- [Problem description]: Write out each entry word for word.

- [Dataset content]:
————————

-- ==== Sys2Proof/Laws/Result.lean ====
section
/-! SUPPORT. The laws of results (Machine/Operands.lean): how a sequence of operations answers, and how a loop over a
list does. -/

namespace Sys2Proof.Machine

variable {β γ σ : Type}

@[simp] theorem res_bind_ok (b : β) (f : β → Res γ) : (Except.ok b >>= f : Res γ) = f b := rfl

@[simp] theorem res_bind_error (e : Stop) (f : β → Res γ) : (Except.error e >>= f : Res γ) = .error e := rfl

@[simp] theorem res_pure (b : β) : (pure b : Res β) = .ok b := rfl

@[simp] theorem res_map_ok (b : β) (f : β → γ) : Except.map f (.ok b : Res β) = .ok (f b) := rfl

@[simp] theorem res_map_error (e : Stop) (f : β → γ) : Except.map f (.error e : Res β) = .error e := rfl

/-- A sequence answers a value exactly when each part does. -/
theorem res_bind_eq_ok {x : Res β} {f : β → Res γ} {c : γ} :
    (x >>= f) = .ok c ↔ ∃ b, x = .ok b ∧ f b = .ok c := by
  cases x with
  | ok b => simp
  | error e => simp

/-- A sequence stops where its first part does, or its second. -/
theorem res_bind_eq_error {x : Res β} {f : β → Res γ} {e : Stop} :
    (x >>= f) = .error e ↔ x = .error e ∨ ∃ b, x = .ok b ∧ f b = .error e := by
  cases x with
  | ok b => simp
  | error e' => simp

@[simp] theorem orStop_some (v : β) (e : Stop) : orStop (some v) e = .ok v := rfl

@[simp] theorem orStop_none (e : Stop) : orStop (none : Option β) e = .error e := rfl

theorem orStop_eq_ok {x : Option β} {e : Stop} {v : β} : orStop x e = .ok v ↔ x = some v := by
  cases x <;> simp [orStop]

@[simp] theorem outcome_ok (s : σ) : outcome (.ok s : Res σ) = .next s := rfl

theorem outcome_eq_next {r : Res σ} {s : σ} : outcome r = .next s ↔ r = .ok s := by
  cases r with
  | ok t => simp [outcome]
  | error e => cases e <;> simp [outcome]

theorem outcome_eq_fault {r : Res σ} {f : Fault} : outcome r = .fault f ↔ r = .error (.fault f) := by
  cases r with
  | ok t => simp [outcome]
  | error e => cases e <;> simp [outcome]

theorem outcome_eq_refused {r : Res σ} {x : Refusal} : outcome r = .refused x ↔ r = .error (.refusal x) := by
  cases r with
  | ok t => simp [outcome]
  | error e => cases e <;> simp [outcome]

/-- A property that each round of a loop keeps holds after the loop. -/
theorem foldlM_keeps {ι : Type} {f : σ → ι → Res σ} {p : σ → Prop} {l : List ι}
    (step : ∀ s s' i, i ∈ l → p s → f s i = .ok s' → p s') {s s' : σ} (h0 : p s) (h : l.foldlM f s = .ok s') : p s' := by
  induction l generalizing s with
  | nil => simp only [List.foldlM_nil, res_pure, Except.ok.injEq] at h; exact h ▸ h0
  | cons i l ih =>
    rw [List.foldlM_cons, res_bind_eq_ok] at h
    obtain ⟨s1, h1, h2⟩ := h
    exact ih (fun s s' j hj => step s s' j (List.mem_cons_of_mem _ hj)) (step s s1 i List.mem_cons_self h0 h1) h2

/-- A loop over `0 .. n-1` whose every round answers, from a property indexed by the rounds done. -/
theorem foldlM_range_ok {f : σ → Nat → Res σ} {p : Nat → σ → Prop} {n : Nat}
    (step : ∀ i s, i < n → p i s → ∃ s', f s i = .ok s' ∧ p (i + 1) s') {s : σ} (h0 : p 0 s) :
    ∃ s', (List.range n).foldlM f s = .ok s' ∧ p n s' := by
  induction n with
  | zero => exact ⟨s, rfl, h0⟩
  | succ n ih =>
    obtain ⟨s1, h1, hp⟩ := ih (fun i s hi => step i s (Nat.lt_succ_of_lt hi))
    obtain ⟨s2, h2, hp2⟩ := step n s1 (Nat.lt_succ_self n) hp
    refine ⟨s2, ?_, hp2⟩
    rw [List.range_succ, List.foldlM_append, h1]
    simp only [res_bind_ok, List.foldlM_cons, h2, List.foldlM_nil, res_pure]

/-- A loop over a list whose every round answers, from a property indexed by the rounds done. -/
theorem foldlM_list_ok {ι : Type} {f : σ → ι → Res σ} {l : List ι} {p : Nat → σ → Prop}
    (step : ∀ (k : Nat) (i : ι) s, l[k]? = some i → p k s → ∃ s', f s i = .ok s' ∧ p (k + 1) s') {s : σ} (h0 : p 0 s) :
    ∃ s', l.foldlM f s = .ok s' ∧ p l.length s' := by
  induction l generalizing s p with
  | nil => exact ⟨s, rfl, h0⟩
  | cons i l ih =>
    obtain ⟨s1, h1, hp⟩ := step 0 i s rfl h0
    obtain ⟨s2, h2, hp2⟩ := ih (p := fun k => p (k + 1)) (fun k j s hk => step (k + 1) j s (by simpa using hk)) hp
    exact ⟨s2, by rw [List.foldlM_cons, h1]; exact h2, hp2⟩

/-- A map over a list whose every element answers. -/
theorem mapM_ok {ι : Type} {f : ι → Res β} {g : ι → β} {l : List ι} (h : ∀ i ∈ l, f i = .ok (g i)) :
    l.mapM f = .ok (l.map g) := by
  induction l with
  | nil => rfl
  | cons i l ih =>
    rw [List.mapM_cons, h i List.mem_cons_self, ih fun j hj => h j (List.mem_cons_of_mem _ hj)]
    rfl

end Sys2Proof.Machine
end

————————

- [Task response]:
-- ==== Sys2Proof/Laws/Result.lean ====
section
/-! SUPPORT. The laws of results (Machine/Operands.lean): how a sequence of operations answers, and how a loop over a
list does. -/

namespace Sys2Proof.Machine

variable {β γ σ : Type}

@[simp] theorem res_bind_ok (b : β) (f : β → Res γ) : (Except.ok b >>= f : Res γ) = f b := rfl

@[simp] theorem res_bind_error (e : Stop) (f : β → Res γ) : (Except.error e >>= f : Res γ) = .error e := rfl

@[simp] theorem res_pure (b : β) : (pure b : Res β) = .ok b := rfl

@[simp] theorem res_map_ok (b : β) (f : β → γ) : Except.map f (.ok b : Res β) = .ok (f b) := rfl

@[simp] theorem res_map_error (e : Stop) (f : β → γ) : Except.map f (.error e : Res β) = .error e := rfl

/-- A sequence answers a value exactly when each part does. -/
theorem res_bind_eq_ok {x : Res β} {f : β → Res γ} {c : γ} :
    (x >>= f) = .ok c ↔ ∃ b, x = .ok b ∧ f b = .ok c := by
  cases x with
  | ok b => simp
  | error e => simp

/-- A sequence stops where its first part does, or its second. -/
theorem res_bind_eq_error {x : Res β} {f : β → Res γ} {e : Stop} :
    (x >>= f) = .error e ↔ x = .error e ∨ ∃ b, x = .ok b ∧ f b = .error e := by
  cases x with
  | ok b => simp
  | error e' => simp

@[simp] theorem orStop_some (v : β) (e : Stop) : orStop (some v) e = .ok v := rfl

@[simp] theorem orStop_none (e : Stop) : orStop (none : Option β) e = .error e := rfl

theorem orStop_eq_ok {x : Option β} {e : Stop} {v : β} : orStop x e = .ok v ↔ x = some v := by
  cases x <;> simp [orStop]

@[simp] theorem outcome_ok (s : σ) : outcome (.ok s : Res σ) = .next s := rfl

theorem outcome_eq_next {r : Res σ} {s : σ} : outcome r = .next s ↔ r = .ok s := by
  cases r with
  | ok t => simp [outcome]
  | error e => cases e <;> simp [outcome]

theorem outcome_eq_fault {r : Res σ} {f : Fault} : outcome r = .fault f ↔ r = .error (.fault f) := by
  cases r with
  | ok t => simp [outcome]
  | error e => cases e <;> simp [outcome]

theorem outcome_eq_refused {r : Res σ} {x : Refusal} : outcome r = .refused x ↔ r = .error (.refusal x) := by
  cases r with
  | ok t => simp [outcome]
  | error e => cases e <;> simp [outcome]

/-- A property that each round of a loop keeps holds after the loop. -/
theorem foldlM_keeps {ι : Type} {f : σ → ι → Res σ} {p : σ → Prop} {l : List ι}
    (step : ∀ s s' i, i ∈ l → p s → f s i = .ok s' → p s') {s s' : σ} (h0 : p s) (h : l.foldlM f s = .ok s') : p s' := by
  induction l generalizing s with
  | nil => simp only [List.foldlM_nil, res_pure, Except.ok.injEq] at h; exact h ▸ h0
  | cons i l ih =>
    rw [List.foldlM_cons, res_bind_eq_ok] at h
    obtain ⟨s1, h1, h2⟩ := h
    exact ih (fun s s' j hj => step s s' j (List.mem_cons_of_mem _ hj)) (step s s1 i List.mem_cons_self h0 h1) h2

/-- A loop over `0 .. n-1` whose every round answers, from a property indexed by the rounds done. -/
theorem foldlM_range_ok {f : σ → Nat → Res σ} {p : Nat → σ → Prop} {n : Nat}
    (step : ∀ i s, i < n → p i s → ∃ s', f s i = .ok s' ∧ p (i + 1) s') {s : σ} (h0 : p 0 s) :
    ∃ s', (List.range n).foldlM f s = .ok s' ∧ p n s' := by
  induction n with
  | zero => exact ⟨s, rfl, h0⟩
  | succ n ih =>
    obtain ⟨s1, h1, hp⟩ := ih (fun i s hi => step i s (Nat.lt_succ_of_lt hi))
    obtain ⟨s2, h2, hp2⟩ := step n s1 (Nat.lt_succ_self n) hp
    refine ⟨s2, ?_, hp2⟩
    rw [List.range_succ, List.foldlM_append, h1]
    simp only [res_bind_ok, List.foldlM_cons, h2, List.foldlM_nil, res_pure]

/-- A loop over a list whose every round answers, from a property indexed by the rounds done. -/
theorem foldlM_list_ok {ι : Type} {f : σ → ι → Res σ} {l : List ι} {p : Nat → σ → Prop}
    (step : ∀ (k : Nat) (i : ι) s, l[k]? = some i → p k s → ∃ s', f s i = .ok s' ∧ p (k + 1) s') {s : σ} (h0 : p 0 s) :
    ∃ s', l.foldlM f s = .ok s' ∧ p l.length s' := by
  induction l generalizing s p with
  | nil => exact ⟨s, rfl, h0⟩
  | cons i l ih =>
    obtain ⟨s1, h1, hp⟩ := step 0 i s rfl h0
    obtain ⟨s2, h2, hp2⟩ := ih (p := fun k => p (k + 1)) (fun k j s hk => step (k + 1) j s (by simpa using hk)) hp
    exact ⟨s2, by rw [List.foldlM_cons, h1]; exact h2, hp2⟩

/-- A map over a list whose every element answers. -/
theorem mapM_ok {ι : Type} {f : ι → Res β} {g : ι → β} {l : List ι} (h : ∀ i ∈ l, f i = .ok (g i)) :
    l.mapM f = .ok (l.map g) := by
  induction l with
  | nil => rfl
  | cons i l ih =>
    rw [List.mapM_cons, h i List.mem_cons_self, ih fun j hj => h j (List.mem_cons_of_mem _ hj)]
    rfl

end Sys2Proof.Machine
end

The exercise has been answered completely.